From a theoretical perspective, the work demonstrates that semantic EOS prediction and multi-context training are sufficient to endow dLLMs with flexible generation capabilities, challenging the necessity of block-wise attention masking and specialized inference routines.
Future Directions
Potential avenues for further research include:
- Iterative refinement algorithms: Developing efficient strategies for selective editing of previously generated content, leveraging the full attention mechanism.
- Dynamic block sizing: Exploring adaptive block sizes during inference to optimize the trade-off between parallelism and output quality.
- Generalization to other modalities: Extending the variable-length diffusion paradigm to multimodal generative models (e.g., vision-language, code generation).

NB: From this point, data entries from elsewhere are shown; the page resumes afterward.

/-- The chain in a certificate slot (R205). -/
def State.certChain (s : State) (slot : Nat) : Option Bytes :=
  if slot = 0 then (if 2 ≤ s.lcCode then some (Config.certSlot0 s.boot.sId ++ s.par.aliasCert) else none)
  else if slot = 1 then
    let o := s.val (mkKey 0x3300 0x01)
    if o.isEmpty ∨ s.lcCode = 4 ∨ s.lcCode = 5 then none else some (o ++ s.par.aliasCert)
  else none

/-- The debug epoch that block 4 reports: one opened in this frame shows from the next boundary (R477). -/
def State.epochShown (s : State) : Nat := s.lc.epoch - b2n (s.lc.scopesDue != 0)

/-- A measurement block: index, DMTF type with bit 7 for a raw value, value. -/
def measBlock (i t : Nat) (raw : Bool) (v : Bytes) : Nat × Bytes :=
  (i, bytesOf [i, 1] ++ leN 2 (v.length + 3) ++ bytesOf [t + 128 * b2n raw] ++ leN 2 v.length ++ v)

/-- The measurement blocks of R207, in index order. -/
def State.measBlocks (s : State) : List (Nat × Bytes) :=
  let fixed := [
    measBlock 1 0 true (leN 4 0x00010000),
    measBlock 2 1 false s.boot.bodyDigest,
    measBlock 3 7 true (bytesOf [s.boot.svn, s.boot.floor, s.boot.path, b2n s.boot.slotB] ++ leN 4 s.boot.release),
    measBlock 4 3 true (leN 1 s.lcCode ++ zeros 3 ++ leN 4 s.epochShown),
    measBlock 5 3 false s.timetableDigest,
    measBlock 6 3 false s.bankDigest]
  let ports := List.range 4
  let man := ports.filter (fun n => (s.port n).mode == .manifest && (s.port n).serving.isSome)
  let dig := ports.filterMap (fun n => match (s.port n).mode with
    | .measure => (s.port n).measDigest.map (fun d => measBlock (16 + n) 1 false d)
    | .manifest => if man.contains n then some (measBlock (16 + n) 1 false (sha384 (s.served n))) else none
    | .off => none)
  fixed ++ dig ++
    man.map (fun n => measBlock (20 + n) 4 true ((manRegions (s.served n)).flatMap (·.digest))) ++
    man.map (fun n => measBlock (24 + n) 6 true (leN 2 (manVersion (s.served n)) ++
      bytesOf [match (s.port n).serving with | some .b => 1 | some .r => 2 | _ => 0, b2n (s.port n).trialServed]))

/-- The blocks take the values of a frame boundary; a change counts (R208). -/
def State.snapBlocks (s : State) : State :=
  let b := s.measBlocks
  s.modPar (fun p => { p with blocks := b, measSerial := p.measSerial + b2n (b != p.blocks) })

/-- The summary hash of CHALLENGE_AUTH (R207): blocks 1 to 4, or every block. -/
def State.measSummary (s : State) (all : Bool) : Bytes :=
  sha384 ((s.par.blocks.filter (fun b => all || b.1 ≤ 4)).flatMap (·.2))

/-! ### The responder -/

/-- A request in the PF mailbox is discarded: `RESP_VALID` stays 0 (R424). -/
def State.mboxDiscard (s : State) : State := s.modDmb (fun d => { d with busy := false })

/-- SPDM is answered on a transport (R201, R424): the bits of R211, and 5 for the PF mailbox while its request is pending. -/
def State.spdmOn (s : State) (t : Nat) : Bool :=
  s.serving && (if t = 5 then s.pwr.link && s.dmb.busy && (s.valU (mkKey 0xA000 0x01)).testBit 3
    else (s.valU (mkKey 0x3000 0x0A)).testBit t &&
      (if t = 0 then s.pwr.link else if t = 3 then s.par.ic0 else if t = 4 then s.par.ic1 else t < 3))

/-- Send a response: code, payload (R186, R201). -/
def State.spdmReply (s : State) (t peer code : Nat) (p : Bytes) : State :=
  let s := (s.emit (.spdm t peer code p)).inBand (if t < 5 then transportBus t else 5)
  if t = 5 then s.mboxAnswer (bytesOf [5, 0x12, code] ++ p) else s

/-- An ERROR response. -/
def State.spdmErr (s : State) (q : SpdmReq) (e : Nat) (data : Bytes) : State := s.spdmReply q.transport q.peer 0x7F (bytesOf [e] ++ data)

/-- The connection with a requester. -/
def State.conn? (s : State) (t peer : Nat) : Option SpdmConn :=
  s.par.conns.find? (fun c => c.transport == t && c.peer == peer)

/-- Put a connection. -/
def State.putConn (s : State) (c : SpdmConn) : State :=
  s.modPar (fun p => { p with conns := p.conns.filter (fun x => !(x.transport == c.transport && x.peer == c.peer)) ++ [c] })

/-- A message that the responder takes (R198, R201, R424): `none` where it does not, with what becomes of it. -/
def State.spdmTakes (s : State) (q : SpdmReq) : Option State :=
  if !s.spdmOn q.transport then some s else if s.fromQuarantine q.transport q.peer then some s.lateMctp else none

/-- The requester has a request outstanding (R201). -/
def State.spdmBusy (s : State) (q : SpdmReq) : Bool := match s.conn? q.transport q.peer with
  | some c => c.owed.isSome
  | none => false

/-- A request that needs a connection at a stage: one outstanding, invalid, out of sequence, another version (R201). -/
def State.spdmReq (s : State) (q : SpdmReq) (lo hi : Nat) (f : State → SpdmConn → State) : Res :=
  let s := s.fresh
  .next (match s.spdmTakes q with
    | some t => t
    | none =>
      if s.spdmBusy q then s.spdmErr q 0x03 []
      else if !q.valid then s.spdmErr q 0x01 []
      else match s.conn? q.transport q.peer with
        | none => s.spdmErr q 0x04 []
        | some c =>
          if c.stage < lo ∨ hi < c.stage then s.spdmErr q 0x04 []
          else if 2 ≤ c.stage ∧ q.version ≠ c.version then s.spdmErr q 0x41 []
          else f (s.putConn { c with transcript := c.transcript ++ q.payload }) { c with transcript := c.transcript ++ q.payload })

/-- GET_VERSION (R201): the connection starts again. -/
def execGetVersion (q : SpdmReq) (s : State) : Res :=
  let s := s.fresh
  .next (match s.spdmTakes q with
    | some t => t
    | none =>
      if s.spdmBusy q then s.spdmErr q 0x03 []
      else if !q.valid then s.spdmErr q 0x01 []
      else
        let c : SpdmConn := { transport := q.transport, peer := q.peer, version := 0, stage := 1, owed := none,
                              transcript := q.payload, measFrom := none }
        (s.putConn c).spdmReply q.transport q.peer 0x04 (bytesOf [0x12, 0x13]))

/-- The capability flags of R201 in DSP0274's places: CERT, CHAL, MEAS with signature, MEAS_FRESH, ENCRYPT, MAC, KEY_EX, HBEAT, KEY_UPD
(log 8). -/
def spdmCaps : Nat := 2 ^ 1 + 2 ^ 2 + 2 ^ 4 + 2 ^ 5 + 2 ^ 6 + 2 ^ 7 + 2 ^ 9 + 2 ^ 13 + 2 ^ 14

/-- The selected algorithms of R201 in DSP0274's places: DMTF measurements, SHA-384, ECDSA P-384, SHA-384, secp384r1, AES-256-GCM and the
SPDM key schedule (log 8). -/
def spdmAlgs : Bytes := leN 1 1 ++ leN 4 4 ++ leN 4 0x80 ++ leN 4 2 ++ leN 2 0x10 ++ leN 2 2 ++ leN 2 1

/-- GET_CAPABILITIES (R201): CTExponent 12, the capability flags, a version of 1.2 or 1.3. -/
def execGetCapabilities (q : SpdmReq) (s : State) : Res :=
  s.spdmReq q 1 1 (fun s c =>
    if q.version ≠ 0x12 ∧ q.version ≠ 0x13 then s.spdmErr q 0x41 []
    else (s.putConn { c with version := q.version, stage := 2 }).spdmReply q.transport q.peer 0x61
      (bytesOf [q.version, 12] ++ leN 4 spdmCaps))

/-- NEGOTIATE_ALGORITHMS (R201): the selected algorithms, or InvalidRequest. -/
def execNegotiateAlgorithms (q : SpdmReq) (common : Bool) (s : State) : Res :=
  s.spdmReq q 2 2 (fun s c =>
    if common then (s.putConn { c with stage := 3 }).spdmReply q.transport q.peer 0x63 spdmAlgs else s.spdmErr q 0x01 [])

/-- GET_DIGESTS (R205): absent slots are omitted. -/
def execGetDigests (q : SpdmReq) (s : State) : Res :=
  s.spdmReq q 3 3 (fun s _ =>
    let l := (List.range 2).filterMap s.certChain
    s.spdmReply q.transport q.peer 0x01 (l.flatMap sha384))

/-- GET_CERTIFICATE (R205). -/
def execGetCertificate (q : SpdmReq) (slot off len : Nat) (s : State) : Res :=
  s.spdmReq q 3 3 (fun s _ => match s.certChain slot with
    | none => s.spdmErr q 0x01 []
    | some b =>
      if b.length ≤ off ∨ len = 0 then s.spdmErr q 0x01 []
      else
        let p := slice b off len
        s.spdmReply q.transport q.peer 0x02 (leN 2 p.length ++ leN 2 (b.length - off - p.length) ++ p))

/-- A signature by the Alias key (R202, R203, R307). -/
def State.aliasSign (s : State) (m : Bytes) : Bytes × State :=
  let d := s.draw 48
  (fit 96 (Config.sigMake 0x11 s.aliasKey m 0 d.1), d.2)

/-- The measurement record for an index (R207): 0 the number of blocks, 0xFF all of them; from one snapshot (R208). -/
def State.measRecord (s : State) (index : Nat) : Option Bytes :=
  if index = 0 then some (leN 1 s.par.blocks.length)
  else if index = 0xFF then some (s.par.blocks.flatMap (·.2))
  else (getKey s.par.blocks index)

/-- SPDM 1.3 reports that a block changed after the first GET_MEASUREMENTS of the transcript (R208). -/
def State.measNote (s : State) (c : SpdmConn) : Nat :=
  if c.version = 0x13 then (match c.measFrom with | some n => b2n (n != s.par.measSerial) | none => 0) else 0

/-- KEY_EXCHANGE_RSP (R202, R209, R210): the device's half of the session ID is drawn, its ephemeral key and its signature follow. At
most 8 sessions are held. -/
def State.keyExchangeReply (s : State) (c : SpdmConn) (o : Owed) : State :=
  let q : SpdmReq := { transport := c.transport, peer := c.peer, version := c.version, valid := true, payload := o.payload }
  if 8 ≤ s.par.sessions.length then ((s.putConn { c with owed := none }).latch 10 11).spdmErr q 0x0A []
  else
    let chain := (s.certChain o.a).getD []
    let r := s.freshId 2 s.halfBarred s.halfBars
    let id := uLE o.payload 0 2 + r.1 * 65536
    let d := r.2.draw 48
    let pub := Config.publicOf 0x11 d.1
    let g := d.2.aliasSign (c.transcript ++ leN 4 id ++ pub)
    let x : SpdmSess := { id := id, transport := c.transport, peer := c.peer, chainDig := sha384 chain, established := false,
                          lastAt := s.now, th2 := [], keyEpoch := 0 }
    let s := g.2.modPar (fun p => { p with sessions := p.sessions ++ [x] })
    (s.putConn { c with owed := none }).spdmReply c.transport c.peer 0x64 (leN 4 id ++ pub ++ g.1)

- Integration with step distillation: Employing step distillation techniques to further accelerate inference and reduce computational overhead.
Conclusion
dLLM-Var represents a significant advancement in the design and training of diffusion-based LLMs, overcoming the fixed-length constraint and unlocking efficient, parallel, variable-length generation with robust accuracy and self-correction capabilities. The approach is readily applicable to real-world scenarios and sets a foundation for future innovations in flexible, editable, and scalable generative modeling.